葉を落とした木々を縫いながら、階段を上がって社の前に立った。
「・・・・変わってないな。まあそんなに時間が経ってないから当たり前だけど。」
時の重みを感じさせる、石造りの鳥居。そしてこれまた時代を感じさせる、ボロくて傷んだ社。
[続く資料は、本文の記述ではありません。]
theorem move_of_execSeqchk {s t : State} (hs : s.state = Code.seqchk) (h : execSeqchk s = .next t) : Move s t := by
  unfold execSeqchk at h
  simp only [State.seqOk_iff] at h
  split at h <;> cases h
  · exact .seqInRange hs ‹_›
  · exact .seqRangeFault hs ‹_›

theorem move_of_execStore {s t : State} (hs : s.state = Code.store) (h : execStore s = .next t) : Move s t := by
  unfold execStore at h
  simp only [State.seqOk_iff] at h
  split at h <;> cases h
  exact .store hs ‹_›

/-- A state whose micro-operation has no effect of its own rests. -/
theorem move_of_rest {s t : State} (hs : s.state.toNat ≤ 1 ∨ 14 ≤ s.state.toNat) (h : (.next s : Result) = .next t) :
    Move s t := by
  cases h
  exact .rest (hs.imp_right .inl)

/-- The micro-operation that `STATE` names performs a move (R19, R68). -/
theorem move_of_decodeState {s t : State} {i : Instr} (hd : decodeState s.state = .ok i) (h : exec i s = .next t) :
    Move s t := by
  have hs := encode_of_decodeState hd
  cases i <;> simp only [encode, Option.some.injEq, InstrWord.seq.injEq, reduceCtorEq] at hs <;> replace hs := hs.symm
  case idle | selected | done | cancelled | fault => exact move_of_rest (by rw [hs]; decide) h
  case opoll => exact move_of_execOpoll hs h
  case ipoll => exact move_of_execIpoll hs h
  case xfer => exact move_of_execXfer hs h
  case classify => cases h; exact .classify hs
  case seqx => cases h; exact .seqx hs
  case crcx => cases h; exact .crcx hs
  case canon => cases h; exact .canon hs
  case crcrun => cases h; exact .crcrun hs
  case compare => exact move_of_execCompare hs h
  case seqchk => exact move_of_execSeqchk hs h
  case store => exact move_of_execStore hs h
  case next => cases h; exact .next hs

/-! ### Packets taken whole are runs of moves (R127) -/

open Relation (ReflTransGen)

/-- SEQX, CRCX, CANON and CRCRUN lead to the prepared state. -/
theorem moves_prepared {s : State} (hs : s.state = Code.seqx) : ReflTransGen Move s s.prepared :=
  (((ReflTransGen.single (.seqx hs)).tail (.crcx rfl)).tail (.canon rfl)).tail (.crcrun rfl)

/-- PROCESS performed where the sequencer stands in SEQX is a run of moves, whichever way it ends (R94). -/
theorem moves_of_execProcess {s t : State} (hs : s.state = Code.seqx) (h : execProcess s = .next t) :
    ReflTransGen Move s t := by
  rw [execProcess_eq] at h
  refine (moves_prepared hs).trans ?_
  split at h
  next hm =>
    have toSeqchk : ReflTransGen Move s.prepared (s.prepared.goto Code.seqchk) := .single (.crcMatches rfl hm)
    split at h <;> cases h
    next hr => exact ((toSeqchk.tail (.seqInRange rfl hr)).tail (.store rfl hr)).tail (.next rfl)
    next hr => exact toSeqchk.tail (.seqRangeFault rfl hr)
  next hm =>
    cases h
    exact .single (.checksumFault rfl hm)

/-- Reception and classification of the answer of the transfer in flight are two moves. -/
theorem moves_classified {s : State} {p : List Byte} {rest : List Answer} (hw : s.cfg.wf = true)
    (hs : s.state = Code.xfer) (ha : s.answers = .ok p :: rest) (hl : p.length = s.cfg.pktLen) :
    ReflTransGen Move s (({ s with bus := rest }.receive p).classifyAs (carriesMarker s.cfg (headerOfBytes p))) := by
  have h2 : 2 ≤ p.length := by
    have := ((Config.wf_iff _).1 hw).1
    omega
  have hc : ({ s with bus := rest }.receive p).isDiscard = carriesMarker s.cfg (headerOfBytes p) := by
    rw [State.isDiscard, State.header_of_pkt h2 rfl]
    rfl
  have classified := (ReflTransGen.single (Move.receive hs ha hl)).tail (.classify rfl)
  rwa [hc] at classified
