-- ==== Sys2Proof/Syntax.lean ====
section
/-!
DEFINITION. The commands and events of the BVX-960, one constructor per row of spec/opcode_table.json, with the operands
that the row's own rule names. `t` is always the instant of true time of the happening in picoseconds since power was
applied (log 4). What the world outside decides (which acknowledgement is late, what a wire delivers, what a physical
measurement or a cell's arithmetic yields where the manual gives no function for it) is an operand.
-/
namespace Sys2Proof

/-- The three transports of command packets (R338). -/
inductive Transport where
  /-- The management port. -/
  | mgmt
  /-- Wyilern virtual channel 0. -/
  | fabric
  /-- The PCIe BAR0 mailbox. -/
  | mailbox
deriving DecidableEq, Repr

/-- A command executed in an open session (R343, R349): the instant, its SESSION, the TENANT named in its header and its
TAG. -/
structure Cmd where
  t : Nat
  session : Nat
  tenant : Nat
  tag : Nat
deriving DecidableEq, Repr

/-- The header of a session-0 packet (R340): where it arrived, its peer, and the fields R348 step 3 checks. -/
structure Hand where
  t : Nat
  transport : Transport
  peer : Nat
  tenant : Nat
  tag : Nat
  seq : Nat
  tagged : Bool
deriving DecidableEq, Repr

/-- What host software has written in BAR0 (R328): the request buffer and, with `bell`, the doorbell; EVQ_CONS; MBX_STATUS.REPLY; and
entries of the MSI-X table, 128 bits each. -/
structure Bar0Write where
  bytes : Bytes
  bell : Bool := true
  cons : Option Nat := none
  clearReply : Bool := false
  msix : List (Nat × Nat) := []
deriving DecidableEq, Repr, Inhabited

/-- What a joining device learns of the group on the fabric (R308, R321, R51): whether the members' owner credential digest
equals its own (R452), the live members, the manager's term, log index and root beat, and the group's rate and schedule origin. -/
structure JoinInfo where
  ownerMatch : Bool
  live : List Nat
  term : Nat
  logIndex : Nat
  groupZc : Nat
  rate : Nat
  t0 : Nat
  n0 : Nat
  /-- Whether a manager holds a lease (R324). -/
  lease : Bool := true
deriving DecidableEq, Repr, Inhabited

/-- What happens to a vector in its launch that the manual makes a matter of the silicon: an uncorrectable word, residue
flags raised, a disagreement of the two walks of a tree, a screed skew met (region, expected and received tag), and the words
corrected (R186, R196, R241, R366, R369). -/
structure LaunchFlaw where
  uncorr : Bool := false
  residue : Nat := 0
  walks : Nat := 0
  skew : Option (Nat × Nat × Nat) := none
  corrected : Nat := 0
deriving DecidableEq, Repr

/-- What the checks of one run of a recoat flag (R241, R369, R377): residue mismatches, and disagreements of the two walks of a tree, at the
cell of one rank of the replica that ran it, and at those of other ranks (rank, mismatches, disagreements). A bulk step's run has one
cell. -/
structure RunFlags where
  residue : Nat := 0
  walks : Nat := 0
  rank : Nat := 0
  others : List (Nat × Nat × Nat) := []
deriving DecidableEq, Repr

/-- The outcomes of the recoat, the repeat and the third run of a suspect step or flagged verdict (R374): whether each run
is clean, whether recoat and repeat are equal, whether the first attempt equals them (a sampled step or launch), which of
them the third run equals (0 neither, 1 the recoat, 2 the repeat), the row of the first mismatch, and what each run flags. -/
structure RecoatRuns where
  recoatClean : Bool
  repeatClean : Bool
  equal : Bool
  firstEqual : Bool
  thirdClean : Bool
  third : Nat
  row : Nat
  recoatFlags : RunFlags := {}
  repeatFlags : RunFlags := {}
  thirdFlags : RunFlags := {}
deriving DecidableEq, Repr

/-- A row of a tensor as it lies in a cell store (R168, R183): its region, its first word, its elements, and for a scaled
region its data block, its row of that block, and the word at which the block's screed is held. -/
structure RowRef where
  region : Nat
  addr : Nat
  len : Nat
  block : Nat := 0
  row : Nat := 0
  screed : Nat := 0
deriving DecidableEq, Repr

/-- Where a tile of a step's results goes (R177, R184, R199): its region, the word of its first row, the word of its first
screed block, and the coordinates of its first element in the destination tensor. -/
structure OutRef where
  region : Nat
  addr : Nat
  screed : Nat := 0
  tileRow : Nat := 0
  tileCol : Nat := 0
deriving DecidableEq, Repr

/-- Elementwise vector operators of two rows (R259). -/
inductive VecFn2 where
  | add
  | sub
  | mul
  | div
  | max
  | min
deriving DecidableEq, Repr

/-- Elementwise vector operators of one row (R259). -/
inductive VecFn1 where
  | sqrt
  | relu
  | rsqrt
  | exp
  | log
  | sigmoid
  | tanh
  | gelu
  | silu
deriving DecidableEq, Repr

/-- The vector operators with FP32 results (R259), row by row. The bounds of CLAMP are FP32 codes; the classes of CROSS_ENTROPY are
one INT32 row, an element for each row of logits. -/
inductive VecOp where
  | map2 (f : VecFn2) (a b : List RowRef)
  | fma (a b c : List RowRef)
  | map1 (f : VecFn1) (a : List RowRef)
  | clamp (lo hi : Nat) (a : List RowRef)
  | reduceSum (a : List RowRef)
  | reduceMax (a : List RowRef)
  | softmax (a : List RowRef)
  | norm (rms : Bool) (a : List RowRef)
  | crossEntropy (logits : List RowRef) (classes : RowRef)
  /-- The sums that a device makes for an ALL_REDUCE of `n` ranks (R326): the partials of its cells, each with its cell, and then what the
  ranks it receives from have sent, each with its rank. -/
  | allReduce (n rank : Nat) (parts received : List (Nat × RowRef))
deriving DecidableEq, Repr

/-- One instruction of the vector unit on its registers of 64 FP32 lanes (R200): a load of 8 words of the store, a read of 64
accumulators of a bank, elementwise arithmetic, and a store of 8 words into the commit buffer. -/
inductive LaneOp where
  | load (reg addr : Nat)
  | acc (reg bank index : Nat)
  | map1 (f : VecFn1) (reg a : Nat)
  | map2 (f : VecFn2) (reg a b : Nat)
  | fma (reg a b c : Nat)
  | store (addr reg : Nat)
deriving DecidableEq, Repr

/-- One operation of a step (R199, R200, R242, R259, R271, R273). The layout of a program store's operation words is not
stated, so a step's launch carries what its operation words say: the operator and where its operands lie. -/
inductive StepOp where
  /-- MATMUL and CONV1D into an accumulator bank: activation rows against weight rows (one per output column), with a bias row
  (R182, R199). -/
  | gemm (out : OutRef) (bank : Nat) (acts wgts : List RowRef) (bias : Option RowRef)
  /-- QUANTISE, and DEQUANTISE into an FP32 region (R259). -/
  | quantise (out : OutRef) (rows : List RowRef)
  /-- A vector operator with FP32 results (R259). -/
  | vector (out : OutRef) (op : VecOp)
  /-- ARGMAX: the INT32 index of each row's largest element, at a word address (R259). -/
  | argmax (addr : Nat) (rows : List RowRef)
  /-- TOPK: the k largest elements of each row, and their INT32 indices at a word address (R259). -/
  | topk (out : OutRef) (addr k : Nat) (rows : List RowRef)
  /-- EMBED_GATHER: for each INT32 index, that many words of the table at a word address (R259). -/
  | gather (addr base rowWords : Nat) (indices : RowRef)
  /-- INT32 sums of ALL_REDUCE, element by element over rows in their order (R171, R326). -/
  | intSum (addr : Nat) (rows : List RowRef)
  /-- TREE_ENSEMBLE by a grid image of the job on vectors in the store, in the VERDICT or the OUTPUTS layout (R242); under LEAF_REFIT with
  the leaf table and BASE of master rows, in the order of R236, in place of the image's (R270). -/
  | grid (addr : Nat) (outputs : Bool) (image : Nat) (vectors : List Nat) (leaves : List RowRef) (base : Option RowRef)
  /-- The reduction of a bulk ensemble of several ranks, on rank 0 (R238, R242): for each vector the words of its ranks' partials,
  rank 0 first, in the store; `image` is rank 0's grid image. -/
  | gridReduce (addr : Nat) (outputs : Bool) (image : Nat) (partials : List (List Nat))
  /-- One instruction of the vector unit on its registers (R200). -/
  | lanes (op : LaneOp)
  /-- OPT_UPDATE by a descriptor word (R272, R273): rows of master, weight gradient, moment 1 and moment 2, the word whose elements 0 and 1
  are P1 and P2, and the row and column of the tensor's element at which the tile of these rows begins (R274). -/
  | update (desc : Nat) (rows : List (RowRef × RowRef × RowRef × RowRef)) (powers tileRow tileCol : Nat)
deriving DecidableEq, Repr

/-- What the checks of a step's attempt find (R196, R241, R366, R369): residue mismatches and the row of the first, an
uncorrectable word read from the cell store or the commit buffer, words corrected, and disagreements of the two walks of a tree. -/
structure StepCheck where
  mismatches : Nat
  row : Nat
  storeBad : Bool
  bufferBad : Bool
  corrected : Nat
  walks : Nat := 0
deriving DecidableEq, Repr

/-- What a consumer's check finds in the words of a packet FIFO's packet as it reads them (R76): words corrected, and whether one
is uncorrectable. -/
structure FifoRead where
  corrected : Nat := 0
  bad : Bool := false
deriving DecidableEq, Repr

/-- How far a frame has come on the wire (R66): its last word is in, with a right or a wrong FCS, or its first words alone are. -/
inductive FrameEnd where
  | good
  | badFcs
  | partly
deriving DecidableEq, Repr

/-- An operand of an event, with what the check of the FIFO words read with it finds (R76). -/
structure Checked (α : Type) where
  item : α
  chk : FifoRead := {}
deriving DecidableEq, Repr

/-- The halves of a flow record whose words the encoder finds uncorrectable (R366). -/
structure RecordBad where
  hot : Bool
  cold : Bool
deriving DecidableEq, Repr

/-- The record slot whose cold half a fetch from HBM brings, and whether a word of it is uncorrectable (R149, R366). -/
structure ColdFill where
  slot : Nat
  bad : Bool
deriving DecidableEq, Repr

/-- The tenant whose label queue is read, and the record slots whose hot half the reader finds uncorrectable (R152, R162). -/
structure LabelPoll where
  tenant : Nat
  hotBad : List Nat
deriving DecidableEq, Repr

/-- What the check of the words a copy reads finds: an uncorrectable one, and words corrected (R196, R219). -/
structure CopyCheck where
  bad : Bool
  corrected : Nat
deriving DecidableEq, Repr

/-- How the write of a checkpoint slot ended, and the words corrected in each cell store as it was read (R196, R263). -/
structure CkptCheck where
  good : Bool
  corrected : List (Nat × Nat)
deriving DecidableEq, Repr

/-- The activity counts of the last 1 ms times their coefficients, that the power estimate is formed from (R403): the bulk and the
inline work of each cluster, the copy engines, the fabric launches, and the fixed terms. -/
structure LoadEst where
  bulk : List Nat := []
  inl : List Nat := []
  copy : Nat := 0
  fabric : Nat := 0
  fixed : Nat := 0
deriving DecidableEq, Repr

/-- The ways to clear a trip latch (R495). -/
inductive ClearKind where
  | pwrEn
  | input
  | rstN
deriving DecidableEq, Repr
境内には葉っぱが積もっていて、ここには誰もいないという寂しさを感じさせた。
「またしんみりしてる。」
「・・・ここへ来ると、どうしてもたまきのことを思い出すから・・・。」
「仕方ないよ、急にいなくなっちゃったんだもん。こういう時は、暖かい物でも飲めば落ち着くよ、ほら。」
マイちゃんは薄いピンクのコートから、缶コーヒーを取り出した。
「買っといたんだ。きっと寒くなると思って。はい。」
「ああ、ありがとう。」
俺たちは缶コーヒーを握りしめ、葉っぱを払って境内に腰かけた。
山から冷たい風が吹き下ろしてきて、思わずブルリと震えた。
さっそく缶コーヒーを頂き、空きっ腹の胃に流し込んだ。
「・・・ああ・・・・暖かい・・・。」
「でしょ?寒い時は暖かいのが一番。心も身体もね。」
「そうだね・・・なんか気持ちまで暖かくなってくるよ。」
缶コーヒーを飲みながら、しばらく神社の庭を眺めていた。
夏に茂っていた雑草はなりを潜め、今は薄茶色の茎だけが残っている。
遠くに広がる景色も、随分と色を失くしてサッパリとしていた。
《・・・・寂しく感じる。けど・・・どこかスッキリして気持ちよくもある。》
夏のように騒がしくなく、静かな空気だけが街を包んでいた。
マイちゃんは相変わらずお喋りを始め、身ぶり手ぶりで話しかけてくる。
俺は相槌を打ちながら、ふと階段に目をやった。
一人のおばさんが、何やら神妙な顔で入って来る。
そしてお賽銭を投げ入れ、熱心に何かを祈っていた。
《ペットでもいなくなったのかな?思い詰めた顔をしているけど・・・もしかして死んだとか?》
ズズッと缶コーヒーをすすり、おばさんを見つめた。
するとまたもやあの夏のことが思い出され、小雪の舞う街を眺めながら記憶に浸った。